START Material shown
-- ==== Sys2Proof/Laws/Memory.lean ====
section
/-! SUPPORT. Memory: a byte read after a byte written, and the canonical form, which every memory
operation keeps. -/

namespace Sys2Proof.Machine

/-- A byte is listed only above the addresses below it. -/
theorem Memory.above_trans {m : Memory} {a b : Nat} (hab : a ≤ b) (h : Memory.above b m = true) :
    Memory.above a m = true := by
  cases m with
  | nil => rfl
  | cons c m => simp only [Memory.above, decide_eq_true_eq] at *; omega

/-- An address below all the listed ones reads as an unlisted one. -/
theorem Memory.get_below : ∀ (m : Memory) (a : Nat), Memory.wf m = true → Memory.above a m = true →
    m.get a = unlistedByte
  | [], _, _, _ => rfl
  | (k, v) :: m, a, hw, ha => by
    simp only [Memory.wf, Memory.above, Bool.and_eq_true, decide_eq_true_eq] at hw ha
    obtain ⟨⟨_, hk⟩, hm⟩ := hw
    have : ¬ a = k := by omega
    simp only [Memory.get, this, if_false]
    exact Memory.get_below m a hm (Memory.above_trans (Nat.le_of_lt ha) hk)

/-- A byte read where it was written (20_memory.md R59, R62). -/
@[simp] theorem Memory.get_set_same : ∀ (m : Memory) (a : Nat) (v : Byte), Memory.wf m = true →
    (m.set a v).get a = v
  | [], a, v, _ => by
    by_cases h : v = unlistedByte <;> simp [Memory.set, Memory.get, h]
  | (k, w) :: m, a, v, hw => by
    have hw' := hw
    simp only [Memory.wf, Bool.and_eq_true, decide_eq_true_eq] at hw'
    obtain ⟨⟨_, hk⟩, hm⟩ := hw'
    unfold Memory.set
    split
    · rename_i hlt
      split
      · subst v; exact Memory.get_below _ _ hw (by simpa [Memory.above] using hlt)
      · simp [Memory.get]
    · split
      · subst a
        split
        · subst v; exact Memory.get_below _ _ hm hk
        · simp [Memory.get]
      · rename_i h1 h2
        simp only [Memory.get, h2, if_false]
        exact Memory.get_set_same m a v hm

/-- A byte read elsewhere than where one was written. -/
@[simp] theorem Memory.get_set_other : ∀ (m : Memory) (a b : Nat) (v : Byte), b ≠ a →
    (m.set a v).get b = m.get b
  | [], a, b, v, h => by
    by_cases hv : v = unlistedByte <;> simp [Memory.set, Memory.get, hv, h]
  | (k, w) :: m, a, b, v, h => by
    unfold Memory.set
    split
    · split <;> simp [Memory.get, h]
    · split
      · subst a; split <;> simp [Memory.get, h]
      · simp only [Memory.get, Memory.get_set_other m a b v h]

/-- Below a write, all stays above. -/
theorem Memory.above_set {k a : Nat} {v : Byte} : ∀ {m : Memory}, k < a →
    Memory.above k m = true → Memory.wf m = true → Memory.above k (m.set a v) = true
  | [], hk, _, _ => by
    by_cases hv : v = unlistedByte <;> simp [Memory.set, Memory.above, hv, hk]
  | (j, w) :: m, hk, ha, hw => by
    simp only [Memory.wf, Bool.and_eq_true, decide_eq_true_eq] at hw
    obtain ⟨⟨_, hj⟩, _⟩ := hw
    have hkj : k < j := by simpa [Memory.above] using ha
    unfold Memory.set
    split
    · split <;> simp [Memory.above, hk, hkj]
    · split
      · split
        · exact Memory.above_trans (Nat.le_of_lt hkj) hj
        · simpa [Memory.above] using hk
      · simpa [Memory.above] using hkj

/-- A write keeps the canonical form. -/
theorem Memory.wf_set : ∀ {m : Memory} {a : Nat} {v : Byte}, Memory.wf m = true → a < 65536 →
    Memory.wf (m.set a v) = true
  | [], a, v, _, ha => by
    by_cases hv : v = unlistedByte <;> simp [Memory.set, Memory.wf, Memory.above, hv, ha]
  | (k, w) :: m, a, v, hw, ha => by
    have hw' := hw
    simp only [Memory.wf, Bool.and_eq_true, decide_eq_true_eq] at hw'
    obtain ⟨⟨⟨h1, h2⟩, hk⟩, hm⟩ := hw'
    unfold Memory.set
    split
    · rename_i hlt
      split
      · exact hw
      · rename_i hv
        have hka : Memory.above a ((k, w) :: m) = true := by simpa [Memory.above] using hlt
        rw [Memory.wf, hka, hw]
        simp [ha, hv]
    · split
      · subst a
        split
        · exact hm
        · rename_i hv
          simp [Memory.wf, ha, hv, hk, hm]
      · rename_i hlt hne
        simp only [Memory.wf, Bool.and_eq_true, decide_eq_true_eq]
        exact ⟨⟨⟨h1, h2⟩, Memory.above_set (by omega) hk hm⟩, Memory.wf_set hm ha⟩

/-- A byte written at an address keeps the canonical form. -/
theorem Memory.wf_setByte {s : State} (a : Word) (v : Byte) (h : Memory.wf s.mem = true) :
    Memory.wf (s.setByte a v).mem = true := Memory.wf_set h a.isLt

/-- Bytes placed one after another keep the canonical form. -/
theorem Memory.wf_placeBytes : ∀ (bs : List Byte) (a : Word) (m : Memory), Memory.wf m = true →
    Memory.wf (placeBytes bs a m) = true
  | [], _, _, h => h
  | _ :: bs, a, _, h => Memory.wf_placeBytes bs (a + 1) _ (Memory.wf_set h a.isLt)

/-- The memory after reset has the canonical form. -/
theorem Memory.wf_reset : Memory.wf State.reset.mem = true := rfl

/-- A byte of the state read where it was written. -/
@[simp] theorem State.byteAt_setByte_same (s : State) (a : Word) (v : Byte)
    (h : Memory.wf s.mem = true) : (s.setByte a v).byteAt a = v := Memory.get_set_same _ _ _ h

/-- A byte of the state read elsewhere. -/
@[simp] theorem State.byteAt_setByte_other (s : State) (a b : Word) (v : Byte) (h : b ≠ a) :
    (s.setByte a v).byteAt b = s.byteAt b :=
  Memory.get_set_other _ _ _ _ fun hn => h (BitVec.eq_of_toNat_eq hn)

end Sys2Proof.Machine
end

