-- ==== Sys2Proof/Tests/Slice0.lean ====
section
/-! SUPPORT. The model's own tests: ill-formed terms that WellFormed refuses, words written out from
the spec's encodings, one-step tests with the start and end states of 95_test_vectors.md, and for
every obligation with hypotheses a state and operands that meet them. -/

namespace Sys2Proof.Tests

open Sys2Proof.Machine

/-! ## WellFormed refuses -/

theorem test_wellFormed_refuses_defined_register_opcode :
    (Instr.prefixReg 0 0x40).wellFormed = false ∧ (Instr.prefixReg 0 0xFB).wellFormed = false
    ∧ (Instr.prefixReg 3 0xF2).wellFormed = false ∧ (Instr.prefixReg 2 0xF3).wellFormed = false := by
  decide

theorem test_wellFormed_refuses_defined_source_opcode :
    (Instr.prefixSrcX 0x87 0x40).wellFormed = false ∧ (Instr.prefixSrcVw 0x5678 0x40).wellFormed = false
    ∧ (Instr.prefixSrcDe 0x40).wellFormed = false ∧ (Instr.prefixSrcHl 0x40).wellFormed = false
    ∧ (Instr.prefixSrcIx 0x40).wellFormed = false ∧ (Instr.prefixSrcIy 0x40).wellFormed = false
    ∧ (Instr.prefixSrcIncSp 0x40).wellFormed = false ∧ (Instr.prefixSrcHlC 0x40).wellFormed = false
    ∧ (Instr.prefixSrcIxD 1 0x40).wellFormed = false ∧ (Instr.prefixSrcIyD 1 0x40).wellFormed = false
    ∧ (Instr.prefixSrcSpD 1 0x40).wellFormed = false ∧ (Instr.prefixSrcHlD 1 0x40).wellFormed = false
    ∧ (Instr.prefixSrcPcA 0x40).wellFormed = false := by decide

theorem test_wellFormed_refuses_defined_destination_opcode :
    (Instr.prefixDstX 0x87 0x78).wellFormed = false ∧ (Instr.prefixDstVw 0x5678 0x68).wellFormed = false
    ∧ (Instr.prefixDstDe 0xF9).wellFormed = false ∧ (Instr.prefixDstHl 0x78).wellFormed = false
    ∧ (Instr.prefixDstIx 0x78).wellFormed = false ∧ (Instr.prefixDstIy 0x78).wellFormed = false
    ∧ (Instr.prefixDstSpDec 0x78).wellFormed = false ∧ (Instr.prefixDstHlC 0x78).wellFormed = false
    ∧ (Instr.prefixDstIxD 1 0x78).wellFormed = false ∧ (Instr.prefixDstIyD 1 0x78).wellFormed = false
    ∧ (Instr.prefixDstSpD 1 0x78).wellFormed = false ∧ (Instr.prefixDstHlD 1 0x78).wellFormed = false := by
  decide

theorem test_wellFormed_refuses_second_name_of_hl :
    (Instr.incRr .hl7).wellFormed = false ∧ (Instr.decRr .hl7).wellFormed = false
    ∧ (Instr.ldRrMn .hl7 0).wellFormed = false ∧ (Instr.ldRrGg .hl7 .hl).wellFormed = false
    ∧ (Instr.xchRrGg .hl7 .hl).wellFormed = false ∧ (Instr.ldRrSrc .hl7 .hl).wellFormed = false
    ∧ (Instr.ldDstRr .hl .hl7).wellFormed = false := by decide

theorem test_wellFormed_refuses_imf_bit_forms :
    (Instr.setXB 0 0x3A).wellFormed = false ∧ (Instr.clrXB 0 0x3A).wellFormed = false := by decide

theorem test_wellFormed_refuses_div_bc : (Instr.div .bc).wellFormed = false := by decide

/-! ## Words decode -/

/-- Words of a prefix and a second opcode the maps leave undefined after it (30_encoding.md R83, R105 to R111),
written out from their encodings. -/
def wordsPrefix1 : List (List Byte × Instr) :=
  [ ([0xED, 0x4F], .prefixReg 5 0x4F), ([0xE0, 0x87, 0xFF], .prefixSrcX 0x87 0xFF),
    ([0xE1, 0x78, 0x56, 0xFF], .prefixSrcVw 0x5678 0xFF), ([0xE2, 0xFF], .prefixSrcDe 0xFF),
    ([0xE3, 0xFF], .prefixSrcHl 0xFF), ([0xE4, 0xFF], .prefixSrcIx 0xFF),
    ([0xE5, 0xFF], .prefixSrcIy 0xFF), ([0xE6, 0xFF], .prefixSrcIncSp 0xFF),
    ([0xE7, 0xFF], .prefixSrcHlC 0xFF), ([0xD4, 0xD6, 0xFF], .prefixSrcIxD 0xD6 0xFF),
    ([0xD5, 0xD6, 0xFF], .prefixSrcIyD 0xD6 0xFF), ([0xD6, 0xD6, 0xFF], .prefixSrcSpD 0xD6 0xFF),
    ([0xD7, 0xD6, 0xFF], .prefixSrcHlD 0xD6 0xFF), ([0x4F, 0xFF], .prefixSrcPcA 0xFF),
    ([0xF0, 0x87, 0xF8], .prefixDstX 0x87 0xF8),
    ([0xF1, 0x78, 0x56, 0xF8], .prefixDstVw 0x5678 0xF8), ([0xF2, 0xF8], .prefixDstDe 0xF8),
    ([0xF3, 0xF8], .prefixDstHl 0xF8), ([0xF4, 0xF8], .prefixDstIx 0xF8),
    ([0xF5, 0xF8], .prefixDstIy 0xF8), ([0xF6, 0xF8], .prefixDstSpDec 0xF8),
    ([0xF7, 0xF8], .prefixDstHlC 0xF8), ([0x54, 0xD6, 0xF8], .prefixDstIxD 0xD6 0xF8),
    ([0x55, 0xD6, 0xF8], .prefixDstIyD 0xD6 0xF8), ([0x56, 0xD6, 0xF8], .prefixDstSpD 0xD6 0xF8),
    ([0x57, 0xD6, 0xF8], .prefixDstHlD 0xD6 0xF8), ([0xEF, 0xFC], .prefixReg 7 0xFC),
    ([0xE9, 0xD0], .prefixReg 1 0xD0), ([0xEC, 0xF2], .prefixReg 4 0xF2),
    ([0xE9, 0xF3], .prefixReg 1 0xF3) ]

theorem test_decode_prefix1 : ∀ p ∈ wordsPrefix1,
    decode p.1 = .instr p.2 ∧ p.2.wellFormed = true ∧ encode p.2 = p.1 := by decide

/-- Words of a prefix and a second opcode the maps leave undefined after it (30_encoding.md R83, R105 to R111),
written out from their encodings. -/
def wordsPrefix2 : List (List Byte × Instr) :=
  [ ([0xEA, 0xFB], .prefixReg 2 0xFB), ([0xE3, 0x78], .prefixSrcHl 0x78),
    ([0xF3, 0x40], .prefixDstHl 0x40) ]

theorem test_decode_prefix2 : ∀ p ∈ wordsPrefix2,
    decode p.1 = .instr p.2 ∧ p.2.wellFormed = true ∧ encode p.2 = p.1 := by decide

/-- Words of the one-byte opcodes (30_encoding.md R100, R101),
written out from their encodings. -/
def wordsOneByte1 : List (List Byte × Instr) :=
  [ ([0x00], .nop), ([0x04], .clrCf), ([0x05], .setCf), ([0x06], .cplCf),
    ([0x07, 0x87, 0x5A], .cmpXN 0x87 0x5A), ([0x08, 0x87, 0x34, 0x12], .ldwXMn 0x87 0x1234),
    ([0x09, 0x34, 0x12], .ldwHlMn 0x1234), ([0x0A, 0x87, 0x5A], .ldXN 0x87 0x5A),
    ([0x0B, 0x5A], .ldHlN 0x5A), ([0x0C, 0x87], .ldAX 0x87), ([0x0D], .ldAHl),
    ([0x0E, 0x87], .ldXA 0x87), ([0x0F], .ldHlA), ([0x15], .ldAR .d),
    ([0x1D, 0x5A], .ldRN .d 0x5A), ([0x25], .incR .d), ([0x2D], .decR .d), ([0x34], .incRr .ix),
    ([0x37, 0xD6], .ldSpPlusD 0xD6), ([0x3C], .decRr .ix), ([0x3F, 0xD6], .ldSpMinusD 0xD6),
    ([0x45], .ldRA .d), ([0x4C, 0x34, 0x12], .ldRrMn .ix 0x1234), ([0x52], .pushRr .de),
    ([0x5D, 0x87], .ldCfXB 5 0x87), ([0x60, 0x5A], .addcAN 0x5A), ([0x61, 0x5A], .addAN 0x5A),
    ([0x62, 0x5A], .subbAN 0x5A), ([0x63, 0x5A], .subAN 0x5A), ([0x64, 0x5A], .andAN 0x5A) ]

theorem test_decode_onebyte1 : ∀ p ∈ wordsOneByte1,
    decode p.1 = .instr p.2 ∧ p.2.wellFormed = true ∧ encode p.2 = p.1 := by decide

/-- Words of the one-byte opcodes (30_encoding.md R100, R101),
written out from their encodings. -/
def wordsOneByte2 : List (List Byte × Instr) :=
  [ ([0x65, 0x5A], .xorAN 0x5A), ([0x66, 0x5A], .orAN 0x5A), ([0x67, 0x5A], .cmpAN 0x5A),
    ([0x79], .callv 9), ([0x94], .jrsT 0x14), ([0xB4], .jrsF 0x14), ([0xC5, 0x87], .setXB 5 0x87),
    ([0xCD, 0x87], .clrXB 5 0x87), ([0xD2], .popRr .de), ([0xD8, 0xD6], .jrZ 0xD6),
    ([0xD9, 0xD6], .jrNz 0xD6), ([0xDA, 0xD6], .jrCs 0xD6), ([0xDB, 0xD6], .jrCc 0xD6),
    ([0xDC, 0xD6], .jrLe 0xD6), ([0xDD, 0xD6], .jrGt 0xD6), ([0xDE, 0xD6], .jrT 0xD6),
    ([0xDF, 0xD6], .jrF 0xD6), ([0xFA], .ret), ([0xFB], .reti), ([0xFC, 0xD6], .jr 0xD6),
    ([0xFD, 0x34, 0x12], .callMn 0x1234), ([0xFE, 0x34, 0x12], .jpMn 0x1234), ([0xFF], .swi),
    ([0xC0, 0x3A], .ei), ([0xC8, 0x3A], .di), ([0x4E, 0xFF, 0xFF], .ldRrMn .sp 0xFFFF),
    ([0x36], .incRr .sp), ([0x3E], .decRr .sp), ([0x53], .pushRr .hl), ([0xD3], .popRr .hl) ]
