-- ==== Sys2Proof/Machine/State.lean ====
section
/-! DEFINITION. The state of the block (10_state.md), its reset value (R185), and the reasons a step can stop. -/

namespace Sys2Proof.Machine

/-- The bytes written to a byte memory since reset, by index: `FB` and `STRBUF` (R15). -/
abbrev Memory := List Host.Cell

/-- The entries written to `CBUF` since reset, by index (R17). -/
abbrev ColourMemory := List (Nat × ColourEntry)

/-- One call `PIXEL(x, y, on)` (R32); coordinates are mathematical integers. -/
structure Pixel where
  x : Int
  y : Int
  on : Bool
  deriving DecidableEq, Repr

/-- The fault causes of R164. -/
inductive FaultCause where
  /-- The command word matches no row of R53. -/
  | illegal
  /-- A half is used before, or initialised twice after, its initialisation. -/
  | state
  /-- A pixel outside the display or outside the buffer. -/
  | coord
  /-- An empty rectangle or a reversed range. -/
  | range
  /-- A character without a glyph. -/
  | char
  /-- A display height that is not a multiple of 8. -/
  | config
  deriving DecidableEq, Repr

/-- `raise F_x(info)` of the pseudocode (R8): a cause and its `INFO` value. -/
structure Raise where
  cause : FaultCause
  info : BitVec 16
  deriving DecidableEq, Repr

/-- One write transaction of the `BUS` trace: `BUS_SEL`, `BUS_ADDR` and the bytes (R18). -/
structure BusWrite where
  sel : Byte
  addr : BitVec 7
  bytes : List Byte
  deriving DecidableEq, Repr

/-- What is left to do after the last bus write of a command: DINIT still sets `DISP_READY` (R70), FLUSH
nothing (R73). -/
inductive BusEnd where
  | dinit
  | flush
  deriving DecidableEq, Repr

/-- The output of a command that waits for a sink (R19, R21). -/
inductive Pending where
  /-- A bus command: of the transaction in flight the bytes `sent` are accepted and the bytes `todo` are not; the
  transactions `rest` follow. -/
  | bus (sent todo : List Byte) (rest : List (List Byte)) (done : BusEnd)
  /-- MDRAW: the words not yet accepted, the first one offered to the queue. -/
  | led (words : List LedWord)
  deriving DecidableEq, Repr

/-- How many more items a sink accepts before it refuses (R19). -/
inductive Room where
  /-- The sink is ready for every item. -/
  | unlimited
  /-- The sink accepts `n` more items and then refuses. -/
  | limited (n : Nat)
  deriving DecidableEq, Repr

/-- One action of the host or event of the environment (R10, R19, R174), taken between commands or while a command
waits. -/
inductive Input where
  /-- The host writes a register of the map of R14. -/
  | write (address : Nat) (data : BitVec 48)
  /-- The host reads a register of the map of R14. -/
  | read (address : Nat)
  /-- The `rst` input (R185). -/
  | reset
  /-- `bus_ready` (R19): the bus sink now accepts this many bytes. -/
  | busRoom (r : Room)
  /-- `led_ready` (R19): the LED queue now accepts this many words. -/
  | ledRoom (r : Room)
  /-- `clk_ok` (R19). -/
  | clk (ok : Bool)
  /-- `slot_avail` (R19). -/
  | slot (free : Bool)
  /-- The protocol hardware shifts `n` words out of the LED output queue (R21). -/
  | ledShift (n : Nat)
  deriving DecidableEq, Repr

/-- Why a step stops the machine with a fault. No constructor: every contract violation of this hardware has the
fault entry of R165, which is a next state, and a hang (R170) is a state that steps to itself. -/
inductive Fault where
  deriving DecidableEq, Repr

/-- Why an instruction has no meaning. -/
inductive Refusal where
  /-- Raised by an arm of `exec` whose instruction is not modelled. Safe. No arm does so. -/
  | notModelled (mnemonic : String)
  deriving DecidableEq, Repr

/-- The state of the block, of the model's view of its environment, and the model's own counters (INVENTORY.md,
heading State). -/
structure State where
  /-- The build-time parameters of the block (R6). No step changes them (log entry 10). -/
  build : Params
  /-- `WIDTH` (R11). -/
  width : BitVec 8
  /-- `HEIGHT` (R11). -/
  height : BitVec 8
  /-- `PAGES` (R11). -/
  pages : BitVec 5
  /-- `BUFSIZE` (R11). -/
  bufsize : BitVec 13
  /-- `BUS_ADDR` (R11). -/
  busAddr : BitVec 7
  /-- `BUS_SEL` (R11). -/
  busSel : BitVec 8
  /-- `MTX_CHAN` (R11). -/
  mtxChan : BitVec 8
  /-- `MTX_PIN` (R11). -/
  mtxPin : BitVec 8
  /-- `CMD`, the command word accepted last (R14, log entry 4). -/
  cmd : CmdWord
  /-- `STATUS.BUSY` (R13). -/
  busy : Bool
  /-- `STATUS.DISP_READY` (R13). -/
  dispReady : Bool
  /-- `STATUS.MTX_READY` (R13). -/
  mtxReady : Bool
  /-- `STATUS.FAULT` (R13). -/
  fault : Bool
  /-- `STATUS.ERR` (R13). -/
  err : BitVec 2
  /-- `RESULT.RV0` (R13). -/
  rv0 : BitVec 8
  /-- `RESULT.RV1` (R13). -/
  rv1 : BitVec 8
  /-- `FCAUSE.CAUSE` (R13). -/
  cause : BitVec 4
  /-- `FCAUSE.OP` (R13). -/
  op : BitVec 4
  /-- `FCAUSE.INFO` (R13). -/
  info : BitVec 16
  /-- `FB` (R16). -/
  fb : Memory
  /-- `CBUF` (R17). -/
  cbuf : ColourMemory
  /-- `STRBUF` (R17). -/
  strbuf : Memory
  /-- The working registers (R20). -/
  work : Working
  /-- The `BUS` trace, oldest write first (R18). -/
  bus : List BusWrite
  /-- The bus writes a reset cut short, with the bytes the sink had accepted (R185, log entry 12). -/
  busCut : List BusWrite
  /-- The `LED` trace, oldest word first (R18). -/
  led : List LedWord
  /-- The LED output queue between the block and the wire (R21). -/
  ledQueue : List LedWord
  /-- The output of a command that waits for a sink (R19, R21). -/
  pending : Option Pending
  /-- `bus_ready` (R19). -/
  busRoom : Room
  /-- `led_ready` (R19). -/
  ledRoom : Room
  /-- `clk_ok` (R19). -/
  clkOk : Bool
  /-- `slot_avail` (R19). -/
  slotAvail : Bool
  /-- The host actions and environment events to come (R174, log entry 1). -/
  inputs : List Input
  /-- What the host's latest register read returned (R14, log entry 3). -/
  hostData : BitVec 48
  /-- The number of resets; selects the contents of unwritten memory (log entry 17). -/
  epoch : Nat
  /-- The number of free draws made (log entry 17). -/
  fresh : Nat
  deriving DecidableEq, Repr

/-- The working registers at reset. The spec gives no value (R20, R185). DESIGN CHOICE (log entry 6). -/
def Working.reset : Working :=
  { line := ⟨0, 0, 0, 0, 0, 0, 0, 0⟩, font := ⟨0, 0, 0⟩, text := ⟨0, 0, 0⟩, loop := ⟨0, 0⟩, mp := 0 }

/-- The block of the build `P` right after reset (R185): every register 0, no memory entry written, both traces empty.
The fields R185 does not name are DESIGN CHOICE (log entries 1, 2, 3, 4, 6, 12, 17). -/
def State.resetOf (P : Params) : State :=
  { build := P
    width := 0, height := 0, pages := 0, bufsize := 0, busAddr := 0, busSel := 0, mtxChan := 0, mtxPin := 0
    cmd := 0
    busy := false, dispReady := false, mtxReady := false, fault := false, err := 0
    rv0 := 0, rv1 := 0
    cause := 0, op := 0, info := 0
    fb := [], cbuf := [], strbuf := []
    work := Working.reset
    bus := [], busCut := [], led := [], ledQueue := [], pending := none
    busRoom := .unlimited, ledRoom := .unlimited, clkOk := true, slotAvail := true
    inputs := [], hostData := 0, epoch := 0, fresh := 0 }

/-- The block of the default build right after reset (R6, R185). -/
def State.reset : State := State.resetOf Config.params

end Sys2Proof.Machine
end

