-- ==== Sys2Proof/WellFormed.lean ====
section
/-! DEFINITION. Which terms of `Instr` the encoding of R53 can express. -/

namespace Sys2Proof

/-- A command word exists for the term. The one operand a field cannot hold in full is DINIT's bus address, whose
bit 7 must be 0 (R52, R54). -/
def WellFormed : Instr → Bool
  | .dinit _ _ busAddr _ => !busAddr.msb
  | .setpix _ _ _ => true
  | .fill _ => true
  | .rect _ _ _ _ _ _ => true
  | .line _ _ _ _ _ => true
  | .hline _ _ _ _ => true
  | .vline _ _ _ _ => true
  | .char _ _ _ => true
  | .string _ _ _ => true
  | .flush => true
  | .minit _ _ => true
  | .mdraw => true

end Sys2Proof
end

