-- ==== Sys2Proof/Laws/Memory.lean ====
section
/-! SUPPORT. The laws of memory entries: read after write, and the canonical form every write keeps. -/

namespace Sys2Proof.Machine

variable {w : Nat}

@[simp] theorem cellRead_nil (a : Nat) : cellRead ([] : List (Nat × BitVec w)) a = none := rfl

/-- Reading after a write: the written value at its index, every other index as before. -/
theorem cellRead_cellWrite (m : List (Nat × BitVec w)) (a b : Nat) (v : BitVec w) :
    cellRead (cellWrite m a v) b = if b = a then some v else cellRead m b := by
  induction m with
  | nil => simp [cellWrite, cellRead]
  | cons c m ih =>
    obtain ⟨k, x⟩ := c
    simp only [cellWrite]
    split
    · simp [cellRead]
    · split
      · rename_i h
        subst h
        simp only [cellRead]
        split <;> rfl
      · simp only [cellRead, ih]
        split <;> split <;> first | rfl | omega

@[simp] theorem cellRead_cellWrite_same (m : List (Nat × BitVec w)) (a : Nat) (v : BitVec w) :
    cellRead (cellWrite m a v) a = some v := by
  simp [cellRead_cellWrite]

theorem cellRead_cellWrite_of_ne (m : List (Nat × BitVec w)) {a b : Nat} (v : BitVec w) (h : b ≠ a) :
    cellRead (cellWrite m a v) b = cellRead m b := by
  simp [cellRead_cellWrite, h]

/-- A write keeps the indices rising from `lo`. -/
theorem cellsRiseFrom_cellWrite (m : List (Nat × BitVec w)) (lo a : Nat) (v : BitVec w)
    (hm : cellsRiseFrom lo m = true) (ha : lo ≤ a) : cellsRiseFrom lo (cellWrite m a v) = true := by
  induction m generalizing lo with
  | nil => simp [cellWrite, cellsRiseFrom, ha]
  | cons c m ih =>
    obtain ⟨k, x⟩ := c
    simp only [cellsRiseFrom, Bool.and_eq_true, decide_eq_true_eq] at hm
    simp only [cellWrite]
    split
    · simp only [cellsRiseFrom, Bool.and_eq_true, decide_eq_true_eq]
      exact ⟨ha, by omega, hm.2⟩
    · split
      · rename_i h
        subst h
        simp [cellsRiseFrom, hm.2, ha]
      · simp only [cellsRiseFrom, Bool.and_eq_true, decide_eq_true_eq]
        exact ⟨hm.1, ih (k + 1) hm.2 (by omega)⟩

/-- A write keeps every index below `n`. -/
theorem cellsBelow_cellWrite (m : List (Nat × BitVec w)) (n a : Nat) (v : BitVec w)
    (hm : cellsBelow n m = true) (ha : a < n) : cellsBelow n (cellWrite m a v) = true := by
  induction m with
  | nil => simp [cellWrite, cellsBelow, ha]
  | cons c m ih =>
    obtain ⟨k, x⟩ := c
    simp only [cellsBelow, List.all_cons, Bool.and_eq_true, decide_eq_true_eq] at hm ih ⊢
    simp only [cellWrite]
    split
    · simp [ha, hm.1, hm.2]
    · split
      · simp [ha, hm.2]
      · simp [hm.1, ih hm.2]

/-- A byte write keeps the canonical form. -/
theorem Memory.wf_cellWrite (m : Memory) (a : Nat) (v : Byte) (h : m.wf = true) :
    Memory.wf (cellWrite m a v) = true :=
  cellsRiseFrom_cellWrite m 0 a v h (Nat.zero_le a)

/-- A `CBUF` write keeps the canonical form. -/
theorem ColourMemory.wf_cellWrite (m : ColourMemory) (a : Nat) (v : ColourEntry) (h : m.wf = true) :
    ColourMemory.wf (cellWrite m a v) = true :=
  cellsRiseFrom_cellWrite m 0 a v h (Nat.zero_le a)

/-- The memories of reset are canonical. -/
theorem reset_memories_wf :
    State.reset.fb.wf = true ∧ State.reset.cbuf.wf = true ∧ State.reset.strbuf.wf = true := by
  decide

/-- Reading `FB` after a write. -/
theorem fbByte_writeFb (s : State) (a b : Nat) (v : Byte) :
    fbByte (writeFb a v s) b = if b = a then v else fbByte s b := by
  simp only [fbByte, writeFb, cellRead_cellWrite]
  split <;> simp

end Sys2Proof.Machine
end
END Material shown
== Task description ==
Going through the records above line by line, count those that hold the word "prefixSrcDe", and answer with the number only.

== Answer below ==
2